● **YOUR INSTRUCTIONS**: Hunt through the lines below for the string "which" and copy each one that has it.

● **INPUT DATA**:

-- ==== Sys2Proof/Machine/Dies.lean ====
section
/-!
DEFINITION. Where things stand (R8, R10, R11, R13): the dies, the modules that join them and the routes between them, the home,
slice and channel of an address, the source numbers of requesters (R258).
-/

namespace Sys2Proof.Machine

/-- The die numbers: CD0 to CD3 are 0 to 3, HD0 is 4, HD1 is 5. -/
def dieHD0 : Nat := 4
/-- HD1. -/
def dieHD1 : Nat := 5

/-- The dies that a UCIe module joins, that of its even end first (R10). -/
def umEnds (k : Nat) : Nat × Nat :=
  if k < 4 then (k, dieHD0) else if k < 8 then (k - 4, dieHD1) else if k < 12 then (k - 8, (k - 7) % 4) else (dieHD0, dieHD1)

/-- The die of a link port (R8). -/
def portDie (p : Nat) : Nat := if p < 6 then dieHD0 else dieHD1
/-- The die of a partition's command processor (R8). -/
def cpDie (p : Nat) : Nat := if p < 32 then dieHD0 else dieHD1
/-- The die of a gate (R8). -/
def gateDie (g : Nat) : Nat := if g < 2048 then dieHD0 else dieHD1

/-- The die at an end of a module, or of a link port (ends 64 to 75). -/
def endDie (e : Nat) : Nat := if e < 26 then (if e % 2 = 0 then (umEnds (e / 2)).1 else (umEnds (e / 2)).2) else portDie (e - 64)

/-- The modules that a message from one die to another passes (R11): opposite compute dies go in increasing die number. -/
def route (a b : Nat) : List Nat :=
  if a = b then []
  else if a < 4 ∧ b < 4 then
    if (a + 1) % 4 = b then [8 + a] else if (b + 1) % 4 = a then [8 + b] else [8 + a, 8 + (a + 1) % 4]
  else if a < 4 then [if b = dieHD0 then a else 4 + a]
  else if b < 4 then [if a = dieHD0 then b else 4 + b]
  else [12]

/-- The end of a module at a die. -/
def endAt (k die : Nat) : Nat := if (umEnds k).1 = die then 2 * k else 2 * k + 1

/-- The die at which an address is homed (R13): host memory at the CXL port on HD0. -/
def homeDie (pa : Nat) : Nat := if pa / 2 ^ 40 ≠ 0 then dieHD0 else bits pa 38 2

/-- The slice hash S within a die (R13). -/
def sliceHash (pa : Nat) : Nat :=
  bits pa 10 5 ^^^ bits pa 15 5 ^^^ bits pa 20 5 ^^^ bits pa 25 5 ^^^ bits pa 30 5 ^^^ bits pa 35 3

/-- The home slice number die × 32 + S of a device address (R13), or 128 for host memory. -/
def sliceOf (pa : Nat) : Nat := if pa / 2 ^ 40 ≠ 0 then 128 else homeDie pa * 32 + sliceHash pa

/-- The LPDDR-6 channel of a device address, counted 64 per die (R8, R13): 2S or 2S + 1 of its die by PA[9]. -/
def channelOf (pa : Nat) : Nat := 64 * homeDie pa + 2 * sliceHash pa + bits pa 9 1

/-! The source numbers (R258). A core's is its logical number; the spec gives no other. DESIGN CHOICE (log entry 105). -/

/-- The source number of a core's copy engine. -/
def engineSrc (c : Nat) : Nat := 0x100 + c
/-- The source number of a partition's command processor. -/
def cpSrc (p : Nat) : Nat := 0x200 + p
/-- The source number of a link port. -/
def portSrc (p : Nat) : Nat := 0x300 + p
/-! The abacus units (R343) are numbered: that of home slice s is s, of link port p 160 + p, of HD0 and HD1 176 and 177, of cluster k
192 + k. DESIGN CHOICE (log entry 106): the spec numbers none. -/

/-- The abacus unit of a cluster hub. -/
def hubUnit (k : Nat) : Nat := 192 + k
/-- The abacus unit of a hub die. -/
def dieUnit (d : Nat) : Nat := 172 + d
/-- The slice number under which requests over a link port are counted (R258), and the port's abacus unit. -/
def portSlice (p : Nat) : Nat := 160 + p
/-- The source number of an abacus unit. -/
def unitSrc (u : Nat) : Nat := 0x400 + u

/-- The die of an abacus unit. -/
def unitDie (u : Nat) : Nat :=
  if u < 128 then u / 32 else if u < 172 then portDie (u - 160) else if u < 192 then u - 172 else (u - 192) / 9

end Sys2Proof.Machine
end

● **RESPONSE TO THE TASK**:
/-- The die at which an address is homed (R13): host memory at the CXL port on HD0. -/
/-- The slice number under which requests over a link port are counted (R258), and the port's abacus unit. -/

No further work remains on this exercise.